Panjab University Swami Sarvanand Giri Regional Centre
- Motto: Sanskrit: तमसो मा ज्योतिर्गमय
- Motto in English: Lead us into the Light from Darkness
- Type: Public State University
- Established: 2001; 25 years ago
- Founder: Dr. Lajpat Rai Munger
- Parent institution: Panjab University, Chandigarh
- Affiliations: Panjab University, UGC
- Director: Dr. Satish Kumar
- Faculty: 50+
- Students: 2100+
- Undergraduates: B.E.: 1,200 students ; B.A.LL.B/LL.B: 670 students
- Postgraduates: 260+
- Location: Bajwara-Una Road, Hoshiarpur, Bajwara, Hoshiarpur 146021, Punjab, India
- Campus: 10.86 acres (4.39 ha); Rural;
- Nickname: PUSSGRC
- Website: ssgpurch.puchd.ac.in

= Panjab University Swami Sarvanand Giri Regional Centre, Hoshiarpur =

Regional center of Panjab University in India

Panjab University Swami Sarvanand Giri Regional Centre (PUSSGRC) is a regional center of Panjab University, located in Bajwara village, Hoshiarpur district, Punjab, India. It is situated 7 km from the main city of Hoshiarpur. It is the largest multi faculty off-campus establishment of PU.

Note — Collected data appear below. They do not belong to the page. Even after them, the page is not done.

-- ==== Sys2Proof/Machine/Upd.lean ====
section
/-! DEFINITION. The UPD block (R394 to R411): download, verification, activation, trial and confirmation, settings copies,
and key rotation. -/

namespace Sys2Proof.Machine

/-! ### The staging area (R394 to R398) -/

/-- Whether the staging area holds an image: a download has begun, or an update left the old or the rejected image there; a
first install leaves nothing there. -/
def hasStaged (s : State) : Bool := (s.upd.st != .idle || s.upd.superseded) && !memBlank (norBase + stgMan) 128 s.nor

/-- The staged manifest. -/
def stagedMan (s : State) : List Byte := manifestAt s stgMan

/-- NSPORE of the staged container. -/
def stagedSpores (s : State) : Nat := if hasStaged s then mfSpores (stagedMan s) else 0

def sporeSet (s : State) (k : Nat) : Bool := s.upd.map.getLsbD k

/-- The spores whose bit is clear. -/
def missing (s : State) : List Nat := (List.range (stagedSpores s)).filter fun k => !sporeSet s k

def missingCnt (s : State) : Nat := (missing s).length

def sporeCt (s : State) (k : Nat) : List Byte := s.norRead (stgOfs + 1024 * k) 1024
def sporeTag (s : State) (k : Nat) : List Byte := s.norRead (stgTags + 16 * k) 16

/-- One spore decrypted and checked (R396). -/
def sporeOpen (cek : BitVec 256) (man : List Byte) (k : Nat) (ct tag : List Byte) : Option (List Byte) :=
  gcmDec (beBytes 32 cek.toNat) (sporeNonce man k) (man.take 128) ct tag

/-- The digest of a block of an area: the ciphertexts of its spores, then their tags (R395). -/
def blockDigest (s : State) (ofs tags n i : Nat) : List Byte :=
  let c := min 64 (n - 64 * i)
  sha384 (s.norRead (ofs + 65536 * i) (1024 * c) ++ s.norRead (tags + 1024 * i) (16 * c))

/-- Every block digest of an area against its manifest. -/
def digestsOk (s : State) (ofs tags : Nat) (man : List Byte) : Bool :=
  (List.range (mfBlocks man)).all fun i => blockDigest s ofs tags (mfSpores man) i == slice man (128 + 48 * i) 48

/-! ### Download (R397 to R400) -/

/-- The state code of UPD_STAT. -/
def UpdState.code : UpdState → Nat
  | .idle => 0 | .erasing => 1 | .downloading => 2 | .complete => 3 | .verifying => 4 | .verified => 5 | .pending_ => 6
  | .trial => 7 | .rejected => 8

/-- The envelope in UPD_MBXIN: the CEK, when its purpose, slot, length and tag hold (R388). -/
def envelope (s : State) : Option (BitVec 256) :=
  if s.sec.zeroised then none
  else match blobOpen p384 (Config.utk s.sec.gen) 3 (serialBytes s) s.upd.mbxin with
    | none => none
    | some (slot, k) => if slot = 0 ∧ k.length = 32 then some (BitVec.ofNat 256 (beNat k)) else none

/-- RESULT of the checks of a BEGIN, with the status that it gives; 0 when all pass. -/
def beginCheck (s : State) (len : Nat) (man : List Byte) : Nat × Status :=
  if !mfFormatOk man || len != mfLength man then (7, .badArg)
  else if (envelope s).isNone then (2, .badArg)
  else if !mfKeyOk s man then (5, .refused)
  else if !mfSigOk man then (4, .refused)
  else if mfSvn man < s.upd.minsvn.toNat then (6, .refused)
  else (0, .done)

/-- Whether an update's state turns a BEGIN away: PENDING, TRIAL, or REJECTED with its swap-back due. -/
def beginBarred (s : State) : Bool :=
  s.upd.st == .pending_ || s.upd.st == .trial || (s.upd.st == .rejected && s.upd.swapBack)

/-- A BEGIN of a new container: its manifest and its CEK are stored, and the staging area is to be erased. -/
def beginNew (man : List Byte) (s : State) : State :=
  let s := (s.norErase stgMan 0x10000).norWrite stgMan man
  { s with
    upd.st := .erasing
    upd.eraseDue := true
    upd.map := 0
    upd.cid := mfCid man
    upd.cekStaged := (envelope s).map (kwWrap 0)
    upd.superseded := false }

/-- UPD_BEGIN (R397). -/
def updBegin (a : Vector Word 16) (s : State) : Reply :=
  let len := a[1].toNat
  if len < 369 ∨ 12609 < len then .deny { s with upd.result := 7 } .badArg
  else
    let r := s.srcBytes 9 a[0].toNat len
    let man := r.1
    let chk := beginCheck r.2 len man
    let s := r.2
    if chk.1 ≠ 0 then .deny { s with upd.result := BitVec.ofNat 4 chk.1 } chk.2
    else if beginBarred s then .deny s .refused
    else
      let busy := s.upd.st == .downloading || s.upd.st == .complete
      if busy && s.upd.cid != mfCid man then .deny s .busy
      else if busy then
        .later { s with upd.result := 0, upd.st := if s.upd.eraseDue then .erasing else s.upd.st } .updBegin
      else .later (beginNew man { s with upd.result := 0 }) .updBegin

/-- The state of a download whose erase is done: COMPLETE once every bit is set. -/
def downState (s : State) : UpdState := if missingCnt s = 0 then .complete else .downloading

/-- The erase of the staging area, its tag table and its swap sectors (R394, R397). -/
def eraseStaging (s : State) : State :=
  ((s.norErase stgOfs 0x1000000).norErase stgTags 0x40000).norErase swpOfs 0x20000

/-- UPD_BEGIN_DONE: the erase ends, or a resumed BEGIN that needed none; ok is whether the flash erased. -/
def beginDone (ok : Bool) (s : State) : State :=
  if !isPending s .upd .updBegin then s
  else if s.upd.st = .erasing ∧ !ok then
    mbxDone .upd .refused [] { s with upd.st := .downloading, upd.result := 8 }
  else
    let s := if s.upd.st = .erasing then
        { eraseStaging s with upd.eraseDue := false }
      else s
    let s := { s with upd.st := downState s }
    mbxDone .upd .done [wd s.upd.cid.toNat, wd (s.upd.cid.toNat / 2 ^ 32), wd (missingCnt s)] s

/-- Write back what the set bits vouch for in a sector of items, after its erase: the swap sector keeps the copy (R399). -/
def repairSector (base size per : Nat) (sector : Nat) (s : State) : State :=
  let swp := if base = stgOfs then swpOfs else swpTags
  let ks := ((List.range per).map fun i => per * sector + i).filter (sporeSet s)
  let kept := ks.map fun k => (k, s.norRead (base + size * k) size)
  let s := forAll kept (fun (s : State) p => s.norWrite (swp + size * (p.1 % per)) p.2) (s.norErase swp 0x10000)
  forAll kept (fun (s : State) p => s.norWrite (base + size * p.1) p.2) (s.norErase (base + 0x10000 * sector) 0x10000)

/-- A repair before a write whose slot or tag entry is not blank (R399). -/
def repair (k : Nat) (s : State) : State :=
  let data := !memBlank (norBase + stgOfs + 1024 * k) 1024 s.nor
  let tag := !memBlank (norBase + stgTags + 16 * k) 16 s.nor
  let s := if data then repairSector stgOfs 1024 64 (k / 64) s else s
  let s := if tag then repairSector stgTags 16 4096 (k / 4096) s else s
  if data || tag then { s with upd.repair := satInc s.upd.repair } else s

/-- UPD_SPORE (R398). Its arguments are judged before the state (R490), wherever an image is staged to judge them by. -/
def updSpore (a : Vector Word 16) (s : State) : Reply :=
  if !hasStaged s then .deny s .refused
  else
    let r := s.srcBytes 9 a[0].toNat 1044
    let k := leAt r.1 0 4
    let ct := slice r.1 4 1024
    let tag := slice r.1 1028 16
    let s := r.2
    if stagedSpores s ≤ k then .deny s .badArg
    else if ((stagedCek s).bind fun c => sporeOpen c (stagedMan s) k ct tag).isNone then
      .deny { s with upd.tagerr := satInc s.upd.tagerr } .badArg
    else if s.upd.st != .downloading || s.upd.eraseDue then .deny s .refused
    else if sporeSet s k then .ok s [wd (missingCnt s)]
    else
      let old := s.upd
      let s := repair k s
      let s := (s.norWrite (stgOfs + 1024 * k) ct).norWrite (stgTags + 16 * k) tag
      let s := { s with upd.map := s.upd.map ||| BitVec.ofNat 16384 (2 ^ k) }
      .ok { s with upd.st := downState s } [wd (missingCnt s)]

/-- The runs of consecutive numbers of a rising list, as start and length. -/
def runsOf : List Nat → List (Nat × Nat)
  | [] => []
  | k :: r => match runsOf r with
    | (b, n) :: t => if k + 1 = b then (k, n + 1) :: t else (k, 1) :: (b, n) :: t
    | [] => [(k, 1)]
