-- ==== Sys2Proof/Machine/RegWrite.lean ====
section
/-! DEFINITION. Writes over the mesh (R3, R5, R6, R16, R347, R358, R364, R428, R431): each register word under its access
codes, the windows' rule, the doorbells, and the memories. -/

namespace Sys2Proof.Machine

/-! ### Doorbells (R431) -/

/-- The body of a MET call. In every service a command code that its table does not list answers BAD_ARGUMENT: the spec
states no status for it. DESIGN CHOICE. -/
def metCalls (cmd : Nat) (a : Vector Word 16) (s : State) : Reply :=
  match cmd with
  | 0x0101 => readAcc a s
  | 0x0102 => snapshot a s
  | 0x0103 => readPq a s
  | 0x0104 => readHarm a s
  | 0x0105 => readBalance a s
  | 0x0106 => clearStatsCall a s
  | 0x0201 => readAudit a s
  | 0x0202 => archiveBegin a s
  | 0x0203 => archiveCommit a s
  | 0x0301 => setTime a s
  | 0x0302 => readTime a s
  | 0x0303 => rtcTrim a s
  | _ => .deny s .badArg

/-- The body of a BILL call. -/
def billCalls (cmd : Nat) (a : Vector Word 16) (s : State) : Reply :=
  match cmd with
  | 0x0101 => sessionOpen a s
  | 0x0102 => sessionCancel a s
  | 0x0103 => sessionStatus a s
  | 0x0104 => readRecord a s
  | 0x0105 => ackRecord a s
  | 0x0106 => readOcmf a s
  | 0x0107 => readDemand a s
  | 0x0201 => tokenResult a s
  | 0x0202 => tokenOpen a s
  | 0x0203 => tokenDiscard a s
  | 0x0204 => ledgerRead a s
  | 0x0205 => tokenKeyLoad a s
  | 0x0206 => tokenKeyInfo a s
  | _ => .deny s .badArg

/-- The body of a SAFE call; the trip test's passes are what the field does, and free. -/
def safeCalls (cmd : Nat) (a : Vector Word 16) (s : State) : Reply :=
  match cmd with
  | 0x0101 => safeBody false true closeReq a s
  | 0x0102 => safeBody false true stopCall a s
  | 0x0103 => safeBody false true setLimits a s
  | 0x0104 => safeBody false true rearmCall a s
  | 0x0105 => safeBody false false setOos a s
  | 0x0106 => safeBody false false contactorReplaced a s
  | 0x0107 => safeBody true false readChkval a s
  | 0x0108 => safeBody false false linkKeyLoad a s
  | 0x0201 =>
    let d := s.draw
    safeBody false false (tripTest ((Config.freeAt 5020 d.1).setWidth 4)) a d.2
  | 0x0202 => safeBody true false readSlog a s
  | 0x0203 => safeBody false false slogRelease a s
  | _ => safeBody false false (fun _ s => .deny s .badArg) a s

/-- The body of a TXN call. -/
def txnCalls (cmd : Nat) (a : Vector Word 16) (s : State) : Reply :=
  match cmd with
  | 0x0101 => txnBody txnBegin a s
  | 0x0102 => txnBody txnCommit a s
  | 0x0103 => txnBody txnRollback a s
  | 0x0104 => txnBody txnRenew a s
  | 0x0105 => txnBody txnPut a s
  | _ => txnBody (fun _ s => .deny s .badArg) a s

/-- The body of an UPD call. -/
def updCalls (cmd : Nat) (a : Vector Word 16) (s : State) : Reply :=
  match cmd with
  | 0x0101 => updBegin a s
  | 0x0102 => updSpore a s
  | 0x0103 => updMissing a s
  | 0x0104 => updVerify a s
  | 0x0105 => updActivate a s
  | 0x0106 => updCancel a s
  | 0x0107 => updConfirm a s
  | 0x0108 => updReport a s
  | 0x0109 => updStatus a s
  | 0x0201 => setOpen a s
  | 0x0202 => setWrite a s
  | 0x0203 => setCommit a s
  | 0x0301 => keyRotate a s
  | _ => .deny s .badArg
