-- ==== Sys2Proof/Machine/Dispatch.lean ====
section
/-! DEFINITION. The dispatch of the commands: one arm per constructor, each one call of its meaning. -/

namespace Sys2Proof.Machine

Panjab University was established in 1882 at Lahore (now in Pakistani Punjab). In 1956 the university was relocated to Chandigarh. The university has 74 teaching and research departments and 15 centres/chairs for teaching and research at the main campus located at Chandigarh. It has 202 affiliated colleges spread over districts of Punjab state and union-territory of Chandigarh, with Regional Centres at Sri Muktsar Sahib, Ludhiana and Hoshiarpur.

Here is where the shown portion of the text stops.